## PROMPT
Of all the lines in these entries, count those that contain "decRem" and give only the total.

## EXTRACTED DATA
*** Begin section ***

-- ==== Sys2Proof/Machine/Decoder.lean ====
section
/-! DEFINITION. `DEC`, the frame decoder (41_frame_decoder): the byte steps and the four forms selected at byte 1. -/

namespace Sys2Proof.Machine

/-- `RX.B0 x`: the byte is discarded (R161). -/
def execRxB0 (x : Byte) (s : State) : Host.Outcome State Fault Refusal :=
  performIf (rxEnabled .b0 x s) s
    (setRegs { s.regs with decPhase := .b1, connState := .readingFrame } (takeRx s))

/-! ### Byte 1 -/

/-- `RXF.LEN7` with marker `l` (R162). -/
def len7Op (l : BitVec 7) (s : State) : State :=
  setRegs { s.regs with decLen := l.setWidth 16, decRem := l.setWidth 16, decPhase := .k0 } (takeRx s)

/-- `RXF.LEN16` (R163). -/
def len16Op (s : State) : State := setRegs { s.regs with decPhase := .x0 } (takeRx s)

/-- `RXF.LEN64` (R164). -/
def len64Op (s : State) : State := raise .unsupportedLength (takeRx s)

/-- `RXF.UNMASKED` (R165). -/
def unmaskedOp (s : State) : State := raise .maskBitClear (takeRx s)

/-- `RXF.UNMASKED` (R165). -/
def execRxfUnmasked (l : BitVec 7) (s : State) : Host.Outcome State Fault Refusal :=
  performIf (formEnabled (.rxfUnmasked l) s) s (unmaskedOp s)

/-- `RXF.LEN64` (R164). -/
def execRxfLen64 (s : State) : Host.Outcome State Fault Refusal :=
  performIf (formEnabled .rxfLen64 s) s (len64Op s)

/-- `RXF.LEN16` (R163). -/
def execRxfLen16 (s : State) : Host.Outcome State Fault Refusal :=
  performIf (formEnabled .rxfLen16 s) s (len16Op s)

/-- `RXF.LEN7` (R162). -/
def execRxfLen7 (l : BitVec 7) (s : State) : Host.Outcome State Fault Refusal :=
  performIf (formEnabled (.rxfLen7 l) s) s (len7Op l s)

/-- What taking byte 1 does, by the form it selects (R92; D7's policy). -/
def byte1Op (x : Byte) (s : State) : State :=
  if s.params.unmaskedPolicy = .fault ∧ maskBit x = false then unmaskedOp s
  else if lenMarker x = 127#7 then len64Op s
  else if lenMarker x = 126#7 then len16Op s
  else len7Op (lenMarker x) s

/-- `RX.B1 x`: "semantics are the four RXF rows" (R92). -/
def execRxB1 (x : Byte) (s : State) : Host.Outcome State Fault Refusal :=
  performIf (rxEnabled .b1 x s) s (byte1Op x s)

/-! ### Extended length -/

/-- `RX.X0 x` (R173). -/
def execRxX0 (x : Byte) (s : State) : Host.Outcome State Fault Refusal :=
  performIf (rxEnabled .x0 x s) s
    (setRegs { s.regs with decLen := be16 x 0, decPhase := .x1 } (takeRx s))

/-- `RX.X1 x` (R174). -/
def execRxX1 (x : Byte) (s : State) : Host.Outcome State Fault Refusal :=
  performIf (rxEnabled .x1 x s) s
    (setRegs
      { s.regs with
        decLen := be16 (hiByte s.regs.decLen) x, decRem := be16 (hiByte s.regs.decLen) x, decPhase := .k0 }
      (takeRx s))

/-! ### Mask key -/

/-- `RX.K0 x` (R166). -/
def execRxK0 (x : Byte) (s : State) : Host.Outcome State Fault Refusal :=
  performIf (rxEnabled .k0 x s) s
    (setRegs { s.regs with decKey := { s.regs.decKey with k0 := x }, decPhase := .k1 } (takeRx s))

/-- `RX.K1 x` (R166). -/
def execRxK1 (x : Byte) (s : State) : Host.Outcome State Fault Refusal :=
  performIf (rxEnabled .k1 x s) s
    (setRegs { s.regs with decKey := { s.regs.decKey with k1 := x }, decPhase := .k2 } (takeRx s))

/-- `RX.K2 x` (R166). -/
def execRxK2 (x : Byte) (s : State) : Host.Outcome State Fault Refusal :=
  performIf (rxEnabled .k2 x s) s
    (setRegs { s.regs with decKey := { s.regs.decKey with k2 := x }, decPhase := .k3 } (takeRx s))

/-- The registers after key byte 3 (R167, R169, R191). -/
def k3Regs (x : Byte) (r : Regs) : Regs :=
  if r.decLen = 0 then decFrameEnd r
  else unmLoad { r.decKey with k3 := x } { r with decKey := { r.decKey with k3 := x }, decPhase := .pay }

/-- `RX.K3 x`: emits the `AI` beat (R167). -/
def execRxK3 (x : Byte) (s : State) : Host.Outcome State Fault Refusal :=
  performIf (rxEnabled .k3 x s) s
    (setRegs (k3Regs x s.regs) (emitAi ⟨s.regs.decLen, { s.regs.decKey with k3 := x }⟩ (takeRx s)))

/-! ### Payload -/

/-- The registers after a payload byte (R168, R169, R192). -/
def payRegs (r : Regs) : Regs :=
  if r.decRem = 1 then decFrameEnd r else { unmAdvance r with decRem := r.decRem - 1 }

/-- `RX.PAY x`: emits the `AP` beat (R168). -/
def execRxPay (x : Byte) (s : State) : Host.Outcome State Fault Refusal :=
  performIf (rxEnabled .pay x s) s
    (setRegs (payRegs s.regs) (emitAp ⟨x, unmClear x s.regs, s.regs.decRem == 1⟩ (takeRx s)))

end Sys2Proof.Machine
end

*** End section ***

## RESULT OF THIS EXERCISE
4